WHAT THE TASK REQUIRES. Copy out all the entries word for word.

[Collected data]
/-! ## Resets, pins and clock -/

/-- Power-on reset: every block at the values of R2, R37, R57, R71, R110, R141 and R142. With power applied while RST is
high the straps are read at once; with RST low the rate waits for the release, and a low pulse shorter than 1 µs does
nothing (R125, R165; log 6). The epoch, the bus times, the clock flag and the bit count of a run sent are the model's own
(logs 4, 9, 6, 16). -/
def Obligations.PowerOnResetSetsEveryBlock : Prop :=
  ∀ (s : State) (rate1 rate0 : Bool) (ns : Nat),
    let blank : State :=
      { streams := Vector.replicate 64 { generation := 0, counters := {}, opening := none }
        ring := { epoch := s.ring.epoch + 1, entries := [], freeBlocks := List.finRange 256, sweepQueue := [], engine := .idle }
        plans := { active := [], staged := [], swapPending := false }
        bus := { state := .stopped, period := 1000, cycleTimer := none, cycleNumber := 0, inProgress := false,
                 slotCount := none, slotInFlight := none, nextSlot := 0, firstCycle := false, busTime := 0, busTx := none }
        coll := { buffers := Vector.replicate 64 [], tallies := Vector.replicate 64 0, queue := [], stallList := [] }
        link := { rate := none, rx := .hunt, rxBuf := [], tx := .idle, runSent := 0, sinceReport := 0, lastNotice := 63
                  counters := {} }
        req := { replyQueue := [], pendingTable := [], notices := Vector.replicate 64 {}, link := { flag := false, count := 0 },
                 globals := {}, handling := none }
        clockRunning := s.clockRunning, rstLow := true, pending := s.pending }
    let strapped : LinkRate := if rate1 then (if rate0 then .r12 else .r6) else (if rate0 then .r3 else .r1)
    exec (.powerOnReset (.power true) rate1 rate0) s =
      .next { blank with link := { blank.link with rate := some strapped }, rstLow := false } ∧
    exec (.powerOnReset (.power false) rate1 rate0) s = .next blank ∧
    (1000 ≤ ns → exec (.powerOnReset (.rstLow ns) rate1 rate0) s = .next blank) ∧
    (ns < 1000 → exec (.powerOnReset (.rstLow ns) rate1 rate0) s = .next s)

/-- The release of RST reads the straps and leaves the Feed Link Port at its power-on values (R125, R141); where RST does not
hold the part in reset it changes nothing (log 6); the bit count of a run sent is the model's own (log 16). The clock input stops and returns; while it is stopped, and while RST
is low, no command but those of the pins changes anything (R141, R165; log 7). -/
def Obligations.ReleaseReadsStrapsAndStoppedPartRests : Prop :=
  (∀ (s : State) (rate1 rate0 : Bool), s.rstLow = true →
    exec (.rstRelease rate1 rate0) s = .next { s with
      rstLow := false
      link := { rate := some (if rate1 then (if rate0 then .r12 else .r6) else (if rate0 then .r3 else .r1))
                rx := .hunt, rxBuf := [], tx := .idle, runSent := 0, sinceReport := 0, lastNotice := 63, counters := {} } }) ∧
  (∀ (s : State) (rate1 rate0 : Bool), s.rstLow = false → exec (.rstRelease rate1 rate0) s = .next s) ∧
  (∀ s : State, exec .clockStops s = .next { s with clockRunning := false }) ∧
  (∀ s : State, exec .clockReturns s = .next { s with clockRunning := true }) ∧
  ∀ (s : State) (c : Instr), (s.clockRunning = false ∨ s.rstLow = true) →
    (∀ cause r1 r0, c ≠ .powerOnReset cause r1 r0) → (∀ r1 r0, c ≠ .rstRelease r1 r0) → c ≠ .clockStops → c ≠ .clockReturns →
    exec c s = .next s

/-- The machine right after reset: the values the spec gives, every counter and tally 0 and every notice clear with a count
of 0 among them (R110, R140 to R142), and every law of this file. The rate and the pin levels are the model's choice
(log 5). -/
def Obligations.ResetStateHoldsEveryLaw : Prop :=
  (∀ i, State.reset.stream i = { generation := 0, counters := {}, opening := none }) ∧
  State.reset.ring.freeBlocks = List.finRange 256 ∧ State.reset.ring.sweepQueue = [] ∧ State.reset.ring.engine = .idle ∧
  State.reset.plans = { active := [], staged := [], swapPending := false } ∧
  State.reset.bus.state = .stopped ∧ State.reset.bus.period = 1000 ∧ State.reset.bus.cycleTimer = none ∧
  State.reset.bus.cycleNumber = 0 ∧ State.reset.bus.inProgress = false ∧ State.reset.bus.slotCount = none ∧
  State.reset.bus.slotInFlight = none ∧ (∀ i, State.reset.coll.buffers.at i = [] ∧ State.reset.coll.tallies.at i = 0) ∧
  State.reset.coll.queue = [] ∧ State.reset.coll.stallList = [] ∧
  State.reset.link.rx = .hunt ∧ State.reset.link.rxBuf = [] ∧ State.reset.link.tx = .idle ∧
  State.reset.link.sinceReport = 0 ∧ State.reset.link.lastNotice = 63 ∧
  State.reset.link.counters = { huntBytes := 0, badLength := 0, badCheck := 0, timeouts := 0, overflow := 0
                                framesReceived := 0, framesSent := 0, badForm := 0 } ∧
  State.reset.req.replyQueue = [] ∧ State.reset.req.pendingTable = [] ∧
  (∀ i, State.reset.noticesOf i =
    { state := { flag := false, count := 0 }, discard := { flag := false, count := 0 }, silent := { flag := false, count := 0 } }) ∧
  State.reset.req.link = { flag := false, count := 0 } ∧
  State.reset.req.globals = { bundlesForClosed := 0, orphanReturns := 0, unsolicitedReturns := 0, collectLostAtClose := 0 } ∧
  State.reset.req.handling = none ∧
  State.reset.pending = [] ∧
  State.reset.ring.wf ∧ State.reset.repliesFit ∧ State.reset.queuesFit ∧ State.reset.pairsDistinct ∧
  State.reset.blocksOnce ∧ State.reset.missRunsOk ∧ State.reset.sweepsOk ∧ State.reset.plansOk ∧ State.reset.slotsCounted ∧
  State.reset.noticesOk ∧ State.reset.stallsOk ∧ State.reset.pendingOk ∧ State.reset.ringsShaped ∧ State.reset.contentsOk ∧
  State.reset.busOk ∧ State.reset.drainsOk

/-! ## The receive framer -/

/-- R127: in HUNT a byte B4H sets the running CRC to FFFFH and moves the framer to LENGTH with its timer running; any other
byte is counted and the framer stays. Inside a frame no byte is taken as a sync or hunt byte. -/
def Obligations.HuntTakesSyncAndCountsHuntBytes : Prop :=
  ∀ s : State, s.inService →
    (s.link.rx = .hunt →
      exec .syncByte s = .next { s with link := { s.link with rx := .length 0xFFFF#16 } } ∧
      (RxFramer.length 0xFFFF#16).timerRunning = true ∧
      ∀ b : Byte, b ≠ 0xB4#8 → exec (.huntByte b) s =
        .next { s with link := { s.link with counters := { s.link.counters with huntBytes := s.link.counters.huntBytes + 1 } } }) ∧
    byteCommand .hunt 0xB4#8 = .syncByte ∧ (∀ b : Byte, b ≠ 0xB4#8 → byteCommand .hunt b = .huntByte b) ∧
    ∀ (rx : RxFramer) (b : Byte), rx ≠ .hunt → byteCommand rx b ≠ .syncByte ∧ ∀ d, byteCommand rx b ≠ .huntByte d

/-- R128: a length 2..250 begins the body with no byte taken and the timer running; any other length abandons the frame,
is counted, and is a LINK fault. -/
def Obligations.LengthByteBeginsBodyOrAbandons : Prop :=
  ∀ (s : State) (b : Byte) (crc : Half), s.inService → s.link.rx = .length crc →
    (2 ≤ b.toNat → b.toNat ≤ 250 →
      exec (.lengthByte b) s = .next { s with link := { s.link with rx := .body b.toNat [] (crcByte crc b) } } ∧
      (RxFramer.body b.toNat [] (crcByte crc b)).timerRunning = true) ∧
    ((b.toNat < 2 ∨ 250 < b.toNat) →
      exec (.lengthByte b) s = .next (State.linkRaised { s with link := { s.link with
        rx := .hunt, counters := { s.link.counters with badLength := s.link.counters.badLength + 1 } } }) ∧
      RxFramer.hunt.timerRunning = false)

RESULT.
/-! ## Resets, pins and clock -/

/-- Power-on reset: every block at the values of R2, R37, R57, R71, R110, R141 and R142. With power applied while RST is
high the straps are read at once; with RST low the rate waits for the release, and a low pulse shorter than 1 µs does
nothing (R125, R165; log 6). The epoch, the bus times, the clock flag and the bit count of a run sent are the model's own
(logs 4, 9, 6, 16). -/
def Obligations.PowerOnResetSetsEveryBlock : Prop :=
  ∀ (s : State) (rate1 rate0 : Bool) (ns : Nat),
    let blank : State :=
      { streams := Vector.replicate 64 { generation := 0, counters := {}, opening := none }
        ring := { epoch := s.ring.epoch + 1, entries := [], freeBlocks := List.finRange 256, sweepQueue := [], engine := .idle }
        plans := { active := [], staged := [], swapPending := false }
        bus := { state := .stopped, period := 1000, cycleTimer := none, cycleNumber := 0, inProgress := false,
                 slotCount := none, slotInFlight := none, nextSlot := 0, firstCycle := false, busTime := 0, busTx := none }
        coll := { buffers := Vector.replicate 64 [], tallies := Vector.replicate 64 0, queue := [], stallList := [] }
        link := { rate := none, rx := .hunt, rxBuf := [], tx := .idle, runSent := 0, sinceReport := 0, lastNotice := 63
                  counters := {} }
        req := { replyQueue := [], pendingTable := [], notices := Vector.replicate 64 {}, link := { flag := false, count := 0 },
                 globals := {}, handling := none }
        clockRunning := s.clockRunning, rstLow := true, pending := s.pending }
    let strapped : LinkRate := if rate1 then (if rate0 then .r12 else .r6) else (if rate0 then .r3 else .r1)
    exec (.powerOnReset (.power true) rate1 rate0) s =
      .next { blank with link := { blank.link with rate := some strapped }, rstLow := false } ∧
    exec (.powerOnReset (.power false) rate1 rate0) s = .next blank ∧
    (1000 ≤ ns → exec (.powerOnReset (.rstLow ns) rate1 rate0) s = .next blank) ∧
    (ns < 1000 → exec (.powerOnReset (.rstLow ns) rate1 rate0) s = .next s)

/-- The release of RST reads the straps and leaves the Feed Link Port at its power-on values (R125, R141); where RST does not
hold the part in reset it changes nothing (log 6); the bit count of a run sent is the model's own (log 16). The clock input stops and returns; while it is stopped, and while RST
is low, no command but those of the pins changes anything (R141, R165; log 7). -/
def Obligations.ReleaseReadsStrapsAndStoppedPartRests : Prop :=
  (∀ (s : State) (rate1 rate0 : Bool), s.rstLow = true →
    exec (.rstRelease rate1 rate0) s = .next { s with
      rstLow := false
      link := { rate := some (if rate1 then (if rate0 then .r12 else .r6) else (if rate0 then .r3 else .r1))
                rx := .hunt, rxBuf := [], tx := .idle, runSent := 0, sinceReport := 0, lastNotice := 63, counters := {} } }) ∧
  (∀ (s : State) (rate1 rate0 : Bool), s.rstLow = false → exec (.rstRelease rate1 rate0) s = .next s) ∧
  (∀ s : State, exec .clockStops s = .next { s with clockRunning := false }) ∧
  (∀ s : State, exec .clockReturns s = .next { s with clockRunning := true }) ∧
  ∀ (s : State) (c : Instr), (s.clockRunning = false ∨ s.rstLow = true) →
    (∀ cause r1 r0, c ≠ .powerOnReset cause r1 r0) → (∀ r1 r0, c ≠ .rstRelease r1 r0) → c ≠ .clockStops → c ≠ .clockReturns →
    exec c s = .next s

/-- The machine right after reset: the values the spec gives, every counter and tally 0 and every notice clear with a count
of 0 among them (R110, R140 to R142), and every law of this file. The rate and the pin levels are the model's choice
(log 5). -/
def Obligations.ResetStateHoldsEveryLaw : Prop :=
  (∀ i, State.reset.stream i = { generation := 0, counters := {}, opening := none }) ∧
  State.reset.ring.freeBlocks = List.finRange 256 ∧ State.reset.ring.sweepQueue = [] ∧ State.reset.ring.engine = .idle ∧
  State.reset.plans = { active := [], staged := [], swapPending := false } ∧
  State.reset.bus.state = .stopped ∧ State.reset.bus.period = 1000 ∧ State.reset.bus.cycleTimer = none ∧
  State.reset.bus.cycleNumber = 0 ∧ State.reset.bus.inProgress = false ∧ State.reset.bus.slotCount = none ∧
  State.reset.bus.slotInFlight = none ∧ (∀ i, State.reset.coll.buffers.at i = [] ∧ State.reset.coll.tallies.at i = 0) ∧
  State.reset.coll.queue = [] ∧ State.reset.coll.stallList = [] ∧
  State.reset.link.rx = .hunt ∧ State.reset.link.rxBuf = [] ∧ State.reset.link.tx = .idle ∧
  State.reset.link.sinceReport = 0 ∧ State.reset.link.lastNotice = 63 ∧
  State.reset.link.counters = { huntBytes := 0, badLength := 0, badCheck := 0, timeouts := 0, overflow := 0
                                framesReceived := 0, framesSent := 0, badForm := 0 } ∧
  State.reset.req.replyQueue = [] ∧ State.reset.req.pendingTable = [] ∧
  (∀ i, State.reset.noticesOf i =
    { state := { flag := false, count := 0 }, discard := { flag := false, count := 0 }, silent := { flag := false, count := 0 } }) ∧
  State.reset.req.link = { flag := false, count := 0 } ∧
  State.reset.req.globals = { bundlesForClosed := 0, orphanReturns := 0, unsolicitedReturns := 0, collectLostAtClose := 0 } ∧
  State.reset.req.handling = none ∧
  State.reset.pending = [] ∧
  State.reset.ring.wf ∧ State.reset.repliesFit ∧ State.reset.queuesFit ∧ State.reset.pairsDistinct ∧
  State.reset.blocksOnce ∧ State.reset.missRunsOk ∧ State.reset.sweepsOk ∧ State.reset.plansOk ∧ State.reset.slotsCounted ∧
  State.reset.noticesOk ∧ State.reset.stallsOk ∧ State.reset.pendingOk ∧ State.reset.ringsShaped ∧ State.reset.contentsOk ∧
  State.reset.busOk ∧ State.reset.drainsOk

/-! ## The receive framer -/

/-- R127: in HUNT a byte B4H sets the running CRC to FFFFH and moves the framer to LENGTH with its timer running; any other
byte is counted and the framer stays. Inside a frame no byte is taken as a sync or hunt byte. -/
def Obligations.HuntTakesSyncAndCountsHuntBytes : Prop :=
  ∀ s : State, s.inService →
    (s.link.rx = .hunt →
      exec .syncByte s = .next { s with link := { s.link with rx := .length 0xFFFF#16 } } ∧
      (RxFramer.length 0xFFFF#16).timerRunning = true ∧
      ∀ b : Byte, b ≠ 0xB4#8 → exec (.huntByte b) s =
        .next { s with link := { s.link with counters := { s.link.counters with huntBytes := s.link.counters.huntBytes + 1 } } }) ∧
    byteCommand .hunt 0xB4#8 = .syncByte ∧ (∀ b : Byte, b ≠ 0xB4#8 → byteCommand .hunt b = .huntByte b) ∧
    ∀ (rx : RxFramer) (b : Byte), rx ≠ .hunt → byteCommand rx b ≠ .syncByte ∧ ∀ d, byteCommand rx b ≠ .huntByte d

/-- R128: a length 2..250 begins the body with no byte taken and the timer running; any other length abandons the frame,
is counted, and is a LINK fault. -/
def Obligations.LengthByteBeginsBodyOrAbandons : Prop :=
  ∀ (s : State) (b : Byte) (crc : Half), s.inService → s.link.rx = .length crc →
    (2 ≤ b.toNat → b.toNat ≤ 250 →
      exec (.lengthByte b) s = .next { s with link := { s.link with rx := .body b.toNat [] (crcByte crc b) } } ∧
      (RxFramer.body b.toNat [] (crcByte crc b)).timerRunning = true) ∧
    ((b.toNat < 2 ∨ 250 < b.toNat) →
      exec (.lengthByte b) s = .next (State.linkRaised { s with link := { s.link with
        rx := .hunt, counters := { s.link.counters with badLength := s.link.counters.badLength + 1 } } }) ∧
      RxFramer.hunt.timerRunning = false)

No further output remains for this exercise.